5. Performance Evaluation

In this section, we present a comprehensive performance evaluation of the proposed BoF-based positioning approach, which reveals the positioning accuracy. The experimental results of the proposed BoF indoor positioning model are validated through both simulated virtual and real-time testbeds. We choose two simulation scenarios from our previous work [41,42], and a personal testbed was set up consisting of two apartments in a residential building. All approaches are run on MATLABR2018a installed on a Dell laptop equipped with an Intel Core i7 processor and 8 GB RAM. Classification of raw RSS data features is carried out through KNN [39,43], probabilistic [44], SVM [45], DT [46], ensemble learning-based classification model [47], and the discriminant analysis classifier (DAC) [48], and comparisons are made with the proposed BoF-enabled approach. These are the most common machine learning models used in RSS fingerprinting systems [49]. The KNN method estimates labels based on k neighbor samples in the data. SVM separates test data into two categories based on the hyperplane. DAC classifies raw RSS data based on Gaussian distribution. The probabilistic model classifies test data based on the likelihood of training data samples. Ensemble learning uses multiple decision tree models and estimates the test sample class based on majority voting. However, the best results are obtained by integrating KNN classification with the proposed BoF feature extraction approach.

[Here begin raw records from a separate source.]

-- ==== Sys2Proof/Machine/Ports.lean ====
section
/-! DEFINITION. The block's ports, at the transaction level that the spec makes normative (20_memory.md R78): which event a
sample of the input ports stands for. The clock is read by no rule, and the handshake's timing is the platform's (R246). -/

namespace Sys2Proof.Machine

open Sys2Proof

/-- The ports at one instant (R78). `clk` is left out: "no rule of this spec reads it". -/
structure PortSample where
  /-- Hardware reset, active high. -/
  rst : Bool
  /-- A transaction is requested. -/
  busSel : Bool
  /-- 1 for a write, 0 for a read. -/
  busWe : Bool
  /-- The offset. -/
  busOff : Offset
  /-- The byte of a write. -/
  busWdata : Byte
  /-- Output: the transaction has completed; low for a wait state. -/
  busReady : Bool
deriving DecidableEq, Repr

/-- The transaction that the bus ports describe (R78). -/
def portTxn (p : PortSample) : Txn :=
  if p.busWe then .write p.busOff p.busWdata else .read p.busOff

/-- The event of a sample: reset wins over the transaction it overlaps (R232); a transaction "takes effect once, when it
completes" (R78); a wait state and an idle bus are no event (DEDUCED, notes/assumptions/8.md; `portEvents` says how
several samples in a row are read). -/
def portEvent (p : PortSample) : Option Event :=
  if p.rst then
    if p.busSel then some (.resetDuring (portTxn p)) else some .reset
  else if p.busSel && p.busReady then some (.bus (portTxn p))
  else none

/-- The events of a sequence of samples, in order (R73). DESIGN CHOICE (notes/assumptions/16.md): the spec does not say which
events a transaction stands for whose wait states span a reset of several samples. Here each sample is read on its own: every
one with `rst` and `busSel` high is an overlapped transaction of its own, `busReady` low or high, so that a read draws one free
byte for each; and a later sample with `busSel` and `busReady` high and `rst` low is a fresh transaction. -/
def portEvents (ps : List PortSample) : List Event :=
  ps.filterMap portEvent

/-- bus_rdata after a read: the byte the last read returned (R78). -/
def busRdata (s : State) : Option Byte :=
  s.reads.getLast?

end Sys2Proof.Machine
end

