/-! ## What commands read and write -/

/-- Derived (30_encoding.md R91, its table): each command writes its result registers only, and what it writes depends only on the registers it
reads. -/
def Obligations.CommandsReadAndWriteTheirRegistersOnly : Prop :=
  (∀ s : State, exec .nop s = .next s) ∧
  (∀ s s' : State, ∃ t t' : State, exec .crcInit s = .next t ∧ exec .crcInit s' = .next t' ∧
    t = { s with regs := { s.regs with crc := t.regs.crc } } ∧ t'.regs.crc = t.regs.crc) ∧
  (∀ s s' : State, s'.regs.crc = s.regs.crc → s'.regs.arg = s.regs.arg → ∃ t t' : State,
    exec .crcUpdate s = .next t ∧ exec .crcUpdate s' = .next t' ∧
    t = { s with regs := { s.regs with crc := t.regs.crc } } ∧ t'.regs.crc = t.regs.crc) ∧
  (∀ s s' : State, s'.regs.code = s.regs.code → s'.regs.seq = s.regs.seq → s'.regs.addr = s.regs.addr → ∃ t t' : State,
    exec .encode s = .next t ∧ exec .encode s' = .next t' ∧
    t = { s with regs := { s.regs with
            txb := t.regs.txb, crc := t.regs.crc, status := { s.regs.status with txvalid := t.regs.status.txvalid } } } ∧
    t'.regs.txb = t.regs.txb ∧ t'.regs.crc = t.regs.crc ∧ t'.regs.status.txvalid = t.regs.status.txvalid) ∧
  (∀ s s' : State, s'.regs.rxb = s.regs.rxb → ∃ t t' : State,
    exec .decode s = .next t ∧ exec .decode s' = .next t' ∧
    t = { s with regs := { s.regs with
            crc := t.regs.crc
            decoded := t.regs.decoded
            status := { s.regs.status with dvalid := t.regs.status.dvalid, crcerr := t.regs.status.crcerr, dauto := t.regs.status.dauto } } } ∧
    t'.regs.crc = t.regs.crc ∧ t'.regs.decoded = t.regs.decoded ∧ t'.regs.status.dvalid = t.regs.status.dvalid ∧
    t'.regs.status.crcerr = t.regs.status.crcerr ∧ t'.regs.status.dauto = t.regs.status.dauto) ∧
  (∀ s s' : State, ∃ t t' : State, exec .clrErr s = .next t ∧ exec .clrErr s' = .next t' ∧
    t = { s with regs := { s.regs with status :=
            { s.regs.status with illcmd := t.regs.status.illcmd, crcerr := t.regs.status.crcerr } } } ∧
    t'.regs.status.illcmd = t.regs.status.illcmd ∧ t'.regs.status.crcerr = t.regs.status.crcerr) ∧
  (∀ s s' : State, ∃ t t' : State, exec .srst s = .next t ∧ exec .srst s' = .next t' ∧
    t = { s with regs := t.regs } ∧ t'.regs = t.regs) ∧
  ∀ (s s' : State) (v : Byte), decodeCommand v = .illegal → ∃ t t' : State,
    execute v s = .next t ∧ execute v s' = .next t' ∧
    t = { s with regs := { s.regs with status := { s.regs.status with illcmd := t.regs.status.illcmd } } } ∧
    t'.regs.status.illcmd = t.regs.status.illcmd

/-- Operand registers change only by the host's write of their own offset, or by SRST or reset (derived: 10_state.md R22 to
R25 and R27, "Commands read it and never write it"; 41_encode.md R134, "the block never increments it"). -/
def Obligations.OperandsChangeOnlyByTheirOwnWriteOrReset : Prop :=
  ∀ (s t : State) (e : Event) (rest : List Event), s.pending = e :: rest → step s = .next t →
    let isReset : Prop := e = .reset ∨ (∃ x, e = .resetDuring x) ∨ e = .bus (.write 0x00 0xFF)
    (t.regs.arg ≠ s.regs.arg → isReset ∨ ∃ v, e = .bus (.write 0x01 v) ∧ t.regs.arg = v) ∧
    (t.regs.code ≠ s.regs.code → isReset ∨ ∃ v, e = .bus (.write 0x06 v) ∧ t.regs.code = v) ∧
    (t.regs.seq ≠ s.regs.seq → isReset ∨ ∃ v, e = .bus (.write 0x07 v) ∧ t.regs.seq = v) ∧
    (t.regs.addr ≠ s.regs.addr → isReset ∨ ∃ off v, 0x08 ≤ off ∧ off ≤ 0x0B ∧ e = .bus (.write off v)) ∧
    (t.regs.rxb ≠ s.regs.rxb → isReset ∨ ∃ off v, 0x20 ≤ off ∧ off ≤ 0x37 ∧ e = .bus (.write off v))

/-- "Only ENCODE, reset and SRST write it" (derived: 10_state.md R26; 42_decode.md for the D_ registers: only DECODE, reset
and SRST do, 10_state.md before R30). -/
def Obligations.ResultBuffersChangeOnlyByTheirCommandOrReset : Prop :=
  ∀ (s t : State) (e : Event) (rest : List Event), s.pending = e :: rest → step s = .next t →
    let isReset : Prop := e = .reset ∨ (∃ x, e = .resetDuring x) ∨ e = .bus (.write 0x00 0xFF)
    (t.regs.txb ≠ s.regs.txb → isReset ∨ e = .bus (.write 0x00 0x10)) ∧
    (t.regs.decoded ≠ s.regs.decoded → isReset ∨ e = .bus (.write 0x00 0x20))

/-- 70_reset_and_hazards.md R242: writes to CODE, SEQ, ADDR or RXB do not change TXB, the D_ registers or the flags, any
number of them in any order. -/
def Obligations.OperandWritesLeaveTheSnapshots : Prop :=
  ∀ (ws : List (Offset × Byte)) (s : State) (rest : List Event),
    (∀ w ∈ ws, (0x06 ≤ w.1 ∧ w.1 ≤ 0x0B) ∨ (0x20 ≤ w.1 ∧ w.1 ≤ 0x37)) →
    ∃ t : State,
      Host.Core.run Sys2Proof.core ws.length { s with pending := (ws.map fun w => .bus (.write w.1 w.2)) ++ rest } = .next t ∧
      t.pending = rest ∧ t.regs.txb = s.regs.txb ∧ t.regs.decoded = s.regs.decoded ∧ t.regs.status = s.regs.status

/-- Saving and restoring the accumulator around ENCODE or DECODE (derived: 70_reset_and_hazards.md R244): both overwrite CRC,
and writing back the two bytes read before restores it. -/
def Obligations.SavedAccumulatorIsRestored : Prop :=
  ∀ (s : State) (i : Instr) (rest : List Event), i = .encode ∨ i = .decode → ∃ t u : State,
    Host.Core.run Sys2Proof.core 3
      { s with pending := .bus (.read 0x04) :: .bus (.read 0x05) :: .bus (.write 0x00 (encode i)) :: rest } = .next t ∧
    t.reads = s.reads ++ [busRead s.regs 0x04, busRead s.regs 0x05] ∧ t.pending = rest ∧
    Host.Core.run Sys2Proof.core 2
      { t with pending := .bus (.write 0x04 (busRead s.regs 0x04)) :: .bus (.write 0x05 (busRead s.regs 0x05)) :: rest } = .next u ∧
    u = { t with regs := { t.regs with crc := s.regs.crc } }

To calculate positioning error, Euclidean distance is calculated between estimated position

P_{E s t}

and actual position

P_{T e s t}

of the test points (TPs). The overall localization accuracy of the system can be given by two performance metrics: mean absolute error (MAE) and cumulative distribution function (CDF) [40]. Let

N_{T P}

be the number of TPs; MAE is defined as

M A E = \frac{1}{N_{T P}} \sum_{α = 1}^{N_{T P}} \sqrt{{(P_{T e s t} - P_{E s t})}^{2}}

(12)

The CDF plot displays that the probability of positioning error (PE) is equal to or less than a certain distance. It shows the spread of the positioning errors of TPs and presents the comparison in terms of the proposed approach with various reported methods that have already been mentioned.

5.1. Virtual Environments

The model is validated in a virtual environment including walls and humans. The simulation environments resemble typical application scenes with differently sized rooms and corridors. The first virtual environment has the dimensions of 30 m × 30 m with four APs (red squares), while the second simulation scenario has the dimensions of 50 m × 50 m with five APs (red squares), as shown in Figure 4 and Figure 5, respectively. Simulations are performed to test the proposed algorithm in realistic and complex indoor environments; both scenarios include multiple rooms, corridors, and halls to match a typical university setting. Random human presence has also been included in both scenarios. In the first scenario, each installed WLAN AP covers the complete area of interest; some areas may have low signal quality. The second scenario considers a large indoor environment, where each AP cannot provide coverage to all RPs. Their coverage is restricted to a certain number of RPs where they can provide localization services. Hence, only a set of installed APs participate in localization. Both simulation scenarios have a grid spacing of 2 m. The RSS values to each RP have been assigned by the extended path loss model with human [50] and wall attenuation factors [51], and 20 samples are observed at each RP from all APs. The WLAN AP configurations for both simulation scenarios can be seen in Table 1, and the simulation parameters are listed in Table 2.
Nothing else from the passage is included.